Weapons of Mass Oppression Lauched Against Baha’is of Iran!

by keyvan
Seven Baha'i educators currently serving prison terms are (top row, left to right): Mahmoud Badavam, Ramin Zibaie, Riaz Sobhani, Farhad Sedghi; (bottom row, left to right) Noushin Khadem, Kamran Mortezaie, and Kamran Rahimian.

“Iran’s greatest concern is weapons of mass repression”, is the headline in the July 11, 2012 issue of Examinerwritten by Randi Dobbs addressing the plight of the mass repression of anyone with ideas including the Baha’i community; much feared by the Islamic Republic Regime. The article eloquently explains:

The Iranian state is at war with its own people — not a military war with armed confrontation, but a war of ideas, nonetheless, and the government is losing. Whether the regime realizes it or not, every Iranian citizen is a soldier in this war and the casualty list includes not just Baha’is but journalists, students, artists, women’s rights advocates and virtually anyone perceived to be at odds with the regime. If the Iranian government has its way, it will pursue new ways to use the Internet to conduct mass surveillance of its own people, further restricting the free flow of information.

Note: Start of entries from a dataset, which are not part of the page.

/-- A whole frame at the transmit side: its data words and its END word. -/
def State.egressFrame (s : State) (p : Nat) (ws : List Word72) (e : Word72) (missing : Bool) : State :=
  let v := (correctData e).toNat
  let bad := missing || isDouble e
  let len := if bad then 8 * ws.length else field v 59 46
  let ended := bad || bit v 40 || ws.any isDouble || (len + 7) / 8 ≠ ws.length
  let bytes := (wordsBytes ws).take len
  let (drop, s1) := s.rateDrop p
  if drop then (s1.bump 0x41 p 0x19 1).raise (portEvent p)
  else
    let (out, s2) := if bit v 41 && !bad then s1.oneStep p bytes else (bytes, s1)
    if s2.reg 0x42 p 0 = 1 then
      match s2.secYSend p out with
      | (some l, s3) => s3.macSend p l ended
      | (none, s3) => s3
    else s2.macSend p out ended
where
  /-- Bytes of data words, corrected. -/
  wordsBytes (ws : List Word72) : List Byte := (ws.map (fun w => leBytes 8 (correctData w).toNat)).flatten

/-- What the MAC makes of a frame that has ended: it sends it while the link is up and the lane not in a far-end loop. -/
def State.egressEnd (s : State) (p : Nat) (e : Word72) (missing : Bool) : State :=
  let x := s.eth p
  let s1 := s.setEth p { x with body := [], abort := false }
  if s.portUp p && (s.lane p).loop ≠ 3 then s1.egressFrame p x.body e (missing || x.abort) else s1

/-- One word of the egress stream: a MAP word, or what the block's MAP word says of it. -/
def State.egressWord (s : State) (p : Nat) (w : Word72) : State :=
  let x := s.eth p
  let next := (x.outAt + 1) % 64
  if x.outAt = 0 then
    let s1 := s.setEth p { x with outAt := next, outMap := if isDouble w then none else some (correctData w) }
    if isDouble w && x.body ≠ [] then s1.egressEnd p w true else s1
  else
    let s1 := s.setEth p { x with outAt := next }
    match x.outMap with
    | none => if x.body = [] then s1 else s1.egressEnd p w true
    | some m =>
      if !m.getLsbD (x.outAt - 1) then s1.setEth p { s1.eth p with body := x.body ++ [w] }
      else if field (correctData w).toNat 63 60 = 1 || isDouble w then (if x.body = [] then s1 else s1.egressEnd p w false)
      else if x.body = [] then s1 else s1.egressEnd p w true

/-- Words that the act gave leave the far-end queue of the channel, and their credits go back. -/
def State.egressTake (s : State) (l n : Nat) : State :=
  match s.chanOfLane l with
  | some (tr, c) =>
    let q := s.schedQ (768 + tr) (32 + c)
    let k := min n q.length
    (s.setSchedQ (768 + tr) (32 + c) (q.drop k)).credit (768 + tr) 0 c k
  | none => s

/-- Words of an egress flow go into the crossing of a lane whose domain's clocks have stopped, as many as it takes (R388, R393). DEDUCED:
notes/assumptions/105.md. -/
def State.crossPut (s : State) (l : Nat) (ws : List Word72) : State :=
  let n := min ws.length (s.crossRoom l)
  (s.egressTake l n).setCrossing l (s.crossing l ++ (ws.take n).map (flitOf 0))

/-- The words of the egress stream up to a frame's END word, those that stand in the crossing before them. A frame whose END word does not
come lacks a word when the wire needs it. -/
def State.egressRun (s : State) (p : Nat) (ws : List Word72) : State :=
  let s1 := ((s.crossing p).map flitWord ++ ws).foldl (fun t w => t.egressWord p w) ((s.setCrossing p []).egressTake p ws.length)
  if (s1.eth p).body = [] then s1 else s1.egressEnd p 0 true

def execEgressFrame (port : Nat) (body : List Word72) (s : State) : Host.Outcome State Fault Refusal :=
  .next (if decide (port < 128) && s.portType port ≠ 0 && s.laneUp port && s.flowOpen false (0x4000 + port) then
      (if s.laneClocked port then s.egressRun port body else s.crossPut port body)
    else s)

What is unique about the Baha’is that has been such a focused target of the Islamic Regime’s oppression and persecution from the very beginning? One obvious guess is that the Baha’i community has the magic combination of peaceful and civilized orientation towards all including the Islamic Regime but at the same time is clear about and committed to  its principles, universal values, morals, and high aspirations for the good of all people and betterment of the world including the birth place of their Faith, Iran. The Baha’is are audacious but loving in their standing for the principle of the oneness of all humanity, the oneness of God and the oneness of all religion. They believe that if religion wishes to play a role in the advancement of human civilization, religion must stop dividing and be about uniting all humanity as one family.

This oneness is what the director of the documentary “I AM”  Tom Shadyack so effectively has documented. I AM is a 2011 documentary film written, narrated, and directed by Tom Shadyac. The documentary explores Shadyac’s personal journey after a 2007 bicycle accident, “the nature of humanity” and “world’s ever-growing addiction to materialism.”

A group of my colleagues attending Education Under Fire documentary screening seemed angered by the situation of the Baha’i students being banned to attend university in Iran and BIHE faculty arrested and put in prison. They argued that there are many reasons for the cruel and inhumane behavior of the Iranian Islamic Republic Regime towards its noble and peaceful Baha’i citizens. One major reason, they are convinced, is fear of Baha’i ideas and ideals. Another is jealousy of popularity of Baha’i values such as oneness of all mankind, equality of women and men, harmony of science and religion, independent investigation of truth to name a few. They all see that amongst the young and educated population, specially women in Iran, Baha’i ideals opens a window of hope for the future. They are amused that the Islamic Republic Regime can be ignorant to such outrageous degree of the force of ideas that its time has come. The Islamic Republic’s  biggest problem which has no cure, they say, is IGNORANCE!!